-- ==== Sys2Proof/Laws/State.lean ====
section
/-! SUPPORT. One law per field and update: the named updates leave every other field of the state alone, and each read after its write gives the value written. -/

namespace Sys2Proof.Machine

variable (s : State)

/-! ## wr -/

@[simp] theorem State.wr_pending (k : Nat) (v : Word) : (s.wr k v).pending = s.pending := rfl
@[simp] theorem State.wr_fresh (k : Nat) (v : Word) : (s.wr k v).fresh = s.fresh := rfl
@[simp] theorem State.wr_sregs (k : Nat) (v : Word) : (s.wr k v).sregs = s.sregs := rfl
@[simp] theorem State.wr_ctx (k : Nat) (v : Word) : (s.wr k v).ctx = s.ctx := rfl
@[simp] theorem State.wr_cores (k : Nat) (v : Word) : (s.wr k v).cores = s.cores := rfl
@[simp] theorem State.wr_mem (k : Nat) (v : Word) : (s.wr k v).mem = s.mem := rfl
@[simp] theorem State.wr_marks (k : Nat) (v : Word) : (s.wr k v).marks = s.marks := rfl
@[simp] theorem State.wr_grans (k : Nat) (v : Word) : (s.wr k v).grans = s.grans := rfl
@[simp] theorem State.wr_staged (k : Nat) (v : Word) : (s.wr k v).staged = s.staged := rfl
@[simp] theorem State.wr_active (k : Nat) (v : Word) : (s.wr k v).active = s.active := rfl
@[simp] theorem State.wr_sess (k : Nat) (v : Word) : (s.wr k v).sess = s.sess := rfl
@[simp] theorem State.wr_alerts (k : Nat) (v : Word) : (s.wr k v).alerts = s.alerts := rfl
@[simp] theorem State.wr_alertSeq (k : Nat) (v : Word) : (s.wr k v).alertSeq = s.alertSeq := rfl
@[simp] theorem State.wr_now (k : Nat) (v : Word) : (s.wr k v).now = s.now := rfl
@[simp] theorem State.wr_frac (k : Nat) (v : Word) : (s.wr k v).frac = s.frac := rfl
@[simp] theorem State.wr_ties (k : Nat) (v : Word) : (s.wr k v).ties = s.ties := rfl
@[simp] theorem State.wr_amax (k : Nat) (v : Word) : (s.wr k v).amax = s.amax := rfl
@[simp] theorem State.wr_out (k : Nat) (v : Word) : (s.wr k v).out = s.out := rfl
@[simp] theorem State.wr_fuse (k : Nat) (v : Word) : (s.wr k v).fuse = s.fuse := rfl
@[simp] theorem State.wr_scrub (k : Nat) (v : Word) : (s.wr k v).scrub = s.scrub := rfl
@[simp] theorem State.wr_moverRem (k : Nat) (v : Word) : (s.wr k v).moverRem = s.moverRem := rfl
@[simp] theorem State.wr_saves (k : Nat) (v : Word) : (s.wr k v).saves = s.saves := rfl
@[simp] theorem State.wr_lreqs (k : Nat) (v : Word) : (s.wr k v).lreqs = s.lreqs := rfl
@[simp] theorem State.wr_lresv (k : Nat) (v : Word) : (s.wr k v).lresv = s.lresv := rfl
@[simp] theorem State.wr_rails (k : Nat) (v : Word) : (s.wr k v).rails = s.rails := rfl
@[simp] theorem State.wr_thr (k : Nat) (v : Word) : (s.wr k v).thr = s.thr := rfl
@[simp] theorem State.wr_armed (k : Nat) (v : Word) : (s.wr k v).armed = s.armed := rfl
@[simp] theorem State.wr_ballastPc (k : Nat) (v : Word) : (s.wr k v).ballastPc = s.ballastPc := rfl
@[simp] theorem State.wr_ballastBill (k : Nat) (v : Word) : (s.wr k v).ballastBill = s.ballastBill := rfl
@[simp] theorem State.wr_time (k : Nat) (v : Word) : (s.wr k v).time = s.time := rfl
@[simp] theorem State.wr_timeouts (k : Nat) (v : Word) : (s.wr k v).timeouts = s.timeouts := rfl
@[simp] theorem State.wr_lateEnt (k : Nat) (v : Word) : (s.wr k v).lateEnt = s.lateEnt := rfl
@[simp] theorem State.wr_wc (k : Nat) (v : Word) : (s.wr k v).wc = s.wc := rfl
@[simp] theorem State.wr_wcFence (k : Nat) (v : Word) : (s.wr k v).wcFence = s.wcFence := rfl
@[simp] theorem State.wr_slowRem (k : Nat) (v : Word) : (s.wr k v).slowRem = s.slowRem := rfl
@[simp] theorem State.wr_patrol (k : Nat) (v : Word) : (s.wr k v).patrol = s.patrol := rfl
@[simp] theorem State.wr_sparesUsed (k : Nat) (v : Word) : (s.wr k v).sparesUsed = s.sparesUsed := rfl
@[simp] theorem State.wr_grps (k : Nat) (v : Word) : (s.wr k v).grps = s.grps := rfl
@[simp] theorem State.wr_sends (k : Nat) (v : Word) : (s.wr k v).sends = s.sends := rfl
@[simp] theorem State.wr_parcels (k : Nat) (v : Word) : (s.wr k v).parcels = s.parcels := rfl
@[simp] theorem State.wr_lands (k : Nat) (v : Word) : (s.wr k v).lands = s.lands := rfl
@[simp] theorem State.wr_steps (k : Nat) (v : Word) : (s.wr k v).steps = s.steps := rfl
@[simp] theorem State.wr_armRecs (k : Nat) (v : Word) : (s.wr k v).armRecs = s.armRecs := rfl
@[simp] theorem State.wr_landq (k : Nat) (v : Word) : (s.wr k v).landq = s.landq := rfl
@[simp] theorem State.wr_qps (k : Nat) (v : Word) : (s.wr k v).qps = s.qps := rfl
@[simp] theorem State.wr_rings (k : Nat) (v : Word) : (s.wr k v).rings = s.rings := rfl
@[simp] theorem State.wr_pfc (k : Nat) (v : Word) : (s.wr k v).pfc = s.pfc := rfl
@[simp] theorem State.wr_pfcNs (k : Nat) (v : Word) : (s.wr k v).pfcNs = s.pfcNs := rfl
@[simp] theorem State.wr_ethRem (k : Nat) (v : Word) : (s.wr k v).ethRem = s.ethRem := rfl
@[simp] theorem State.wr_frame (k : Nat) (v : Word) : (s.wr k v).frame = s.frame := rfl
@[simp] theorem State.wr_jobs (k : Nat) (v : Word) : (s.wr k v).jobs = s.jobs := rfl
@[simp] theorem State.wr_openCnt (k : Nat) (v : Word) : (s.wr k v).openCnt = s.openCnt := rfl
@[simp] theorem State.wr_nonces (k : Nat) (v : Word) : (s.wr k v).nonces = s.nonces := rfl
@[simp] theorem State.wr_logs (k : Nat) (v : Word) : (s.wr k v).logs = s.logs := rfl
@[simp] theorem State.wr_logOpen (k : Nat) (v : Word) : (s.wr k v).logOpen = s.logOpen := rfl
@[simp] theorem State.wr_slots (k : Nat) (v : Word) : (s.wr k v).slots = s.slots := rfl
@[simp] theorem State.wr_running (k : Nat) (v : Word) : (s.wr k v).running = s.running := rfl
@[simp] theorem State.wr_svnMin (k : Nat) (v : Word) : (s.wr k v).svnMin = s.svnMin := rfl
@[simp] theorem State.wr_fwBusy (k : Nat) (v : Word) : (s.wr k v).fwBusy = s.fwBusy := rfl
@[simp] theorem State.wr_att (k : Nat) (v : Word) : (s.wr k v).att = s.att := rfl
@[simp] theorem State.wr_nv (k : Nat) (v : Word) : (s.wr k v).nv = s.nv := rfl
@[simp] theorem State.wr_met (k : Nat) (v : Word) : (s.wr k v).met = s.met := rfl
@[simp] theorem State.wr_repairs (k : Nat) (v : Word) : (s.wr k v).repairs = s.repairs := rfl
@[simp] theorem State.wr_ueSeen (k : Nat) (v : Word) : (s.wr k v).ueSeen = s.ueSeen := rfl
@[simp] theorem State.wr_fatal (k : Nat) (v : Word) : (s.wr k v).fatal = s.fatal := rfl
@[simp] theorem State.wr_linkRetry (k : Nat) (v : Word) : (s.wr k v).linkRetry = s.linkRetry := rfl
@[simp] theorem State.wr_ceNew (k : Nat) (v : Word) : (s.wr k v).ceNew = s.ceNew := rfl
@[simp] theorem State.wr_warm (k : Nat) (v : Word) : (s.wr k v).warm = s.warm := rfl
@[simp] theorem State.wr_powered (k : Nat) (v : Word) : (s.wr k v).powered = s.powered := rfl
@[simp] theorem State.wr_rstLow (k : Nat) (v : Word) : (s.wr k v).rstLow = s.rstLow := rfl
@[simp] theorem State.wr_stagedDies (k : Nat) (v : Word) : (s.wr k v).stagedDies = s.stagedDies := rfl
@[simp] theorem State.wr_warmStart (k : Nat) (v : Word) : (s.wr k v).warmStart = s.warmStart := rfl
@[simp] theorem State.wr_hold (k : Nat) (v : Word) : (s.wr k v).hold = s.hold := rfl
@[simp] theorem State.wr_temps (k : Nat) (v : Word) : (s.wr k v).temps = s.temps := rfl
@[simp] theorem State.wr_trips (k : Nat) (v : Word) : (s.wr k v).trips = s.trips := rfl
@[simp] theorem State.wr_pmbMiss (k : Nat) (v : Word) : (s.wr k v).pmbMiss = s.pmbMiss := rfl
@[simp] theorem State.wr_avsAt (k : Nat) (v : Word) : (s.wr k v).avsAt = s.avsAt := rfl
@[simp] theorem State.wr_tap (k : Nat) (v : Word) : (s.wr k v).tap = s.tap := rfl
@[simp] theorem State.wr_tags (k : Nat) (v : Word) : (s.wr k v).tags = s.tags := rfl
@[simp] theorem State.wr_slowPasses (k : Nat) (v : Word) : (s.wr k v).slowPasses = s.slowPasses := rfl
@[simp] theorem State.wr_deferred (k : Nat) (v : Word) : (s.wr k v).deferred = s.deferred := rfl
@[simp] theorem State.wr_heldStatus (k : Nat) (v : Word) : (s.wr k v).heldStatus = s.heldStatus := rfl
@[simp] theorem State.wr_heldAlert (k : Nat) (v : Word) : (s.wr k v).heldAlert = s.heldAlert := rfl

--------------------------------------------------

**Task requirements:**
Within the material above, the line with "s.logOpen := rfl" opens the range and the line with "s.tags := rfl" closes it; reproduce that range word for word.

**Final answer:**
@[simp] theorem State.wr_logOpen (k : Nat) (v : Word) : (s.wr k v).logOpen = s.logOpen := rfl
@[simp] theorem State.wr_slots (k : Nat) (v : Word) : (s.wr k v).slots = s.slots := rfl
@[simp] theorem State.wr_running (k : Nat) (v : Word) : (s.wr k v).running = s.running := rfl
@[simp] theorem State.wr_svnMin (k : Nat) (v : Word) : (s.wr k v).svnMin = s.svnMin := rfl
@[simp] theorem State.wr_fwBusy (k : Nat) (v : Word) : (s.wr k v).fwBusy = s.fwBusy := rfl
@[simp] theorem State.wr_att (k : Nat) (v : Word) : (s.wr k v).att = s.att := rfl
@[simp] theorem State.wr_nv (k : Nat) (v : Word) : (s.wr k v).nv = s.nv := rfl
@[simp] theorem State.wr_met (k : Nat) (v : Word) : (s.wr k v).met = s.met := rfl
@[simp] theorem State.wr_repairs (k : Nat) (v : Word) : (s.wr k v).repairs = s.repairs := rfl
@[simp] theorem State.wr_ueSeen (k : Nat) (v : Word) : (s.wr k v).ueSeen = s.ueSeen := rfl
@[simp] theorem State.wr_fatal (k : Nat) (v : Word) : (s.wr k v).fatal = s.fatal := rfl
@[simp] theorem State.wr_linkRetry (k : Nat) (v : Word) : (s.wr k v).linkRetry = s.linkRetry := rfl
@[simp] theorem State.wr_ceNew (k : Nat) (v : Word) : (s.wr k v).ceNew = s.ceNew := rfl
@[simp] theorem State.wr_warm (k : Nat) (v : Word) : (s.wr k v).warm = s.warm := rfl
@[simp] theorem State.wr_powered (k : Nat) (v : Word) : (s.wr k v).powered = s.powered := rfl
@[simp] theorem State.wr_rstLow (k : Nat) (v : Word) : (s.wr k v).rstLow = s.rstLow := rfl
@[simp] theorem State.wr_stagedDies (k : Nat) (v : Word) : (s.wr k v).stagedDies = s.stagedDies := rfl
@[simp] theorem State.wr_warmStart (k : Nat) (v : Word) : (s.wr k v).warmStart = s.warmStart := rfl
@[simp] theorem State.wr_hold (k : Nat) (v : Word) : (s.wr k v).hold = s.hold := rfl
@[simp] theorem State.wr_temps (k : Nat) (v : Word) : (s.wr k v).temps = s.temps := rfl
@[simp] theorem State.wr_trips (k : Nat) (v : Word) : (s.wr k v).trips = s.trips := rfl
@[simp] theorem State.wr_pmbMiss (k : Nat) (v : Word) : (s.wr k v).pmbMiss = s.pmbMiss := rfl
@[simp] theorem State.wr_avsAt (k : Nat) (v : Word) : (s.wr k v).avsAt = s.avsAt := rfl
@[simp] theorem State.wr_tap (k : Nat) (v : Word) : (s.wr k v).tap = s.tap := rfl
@[simp] theorem State.wr_tags (k : Nat) (v : Word) : (s.wr k v).tags = s.tags := rfl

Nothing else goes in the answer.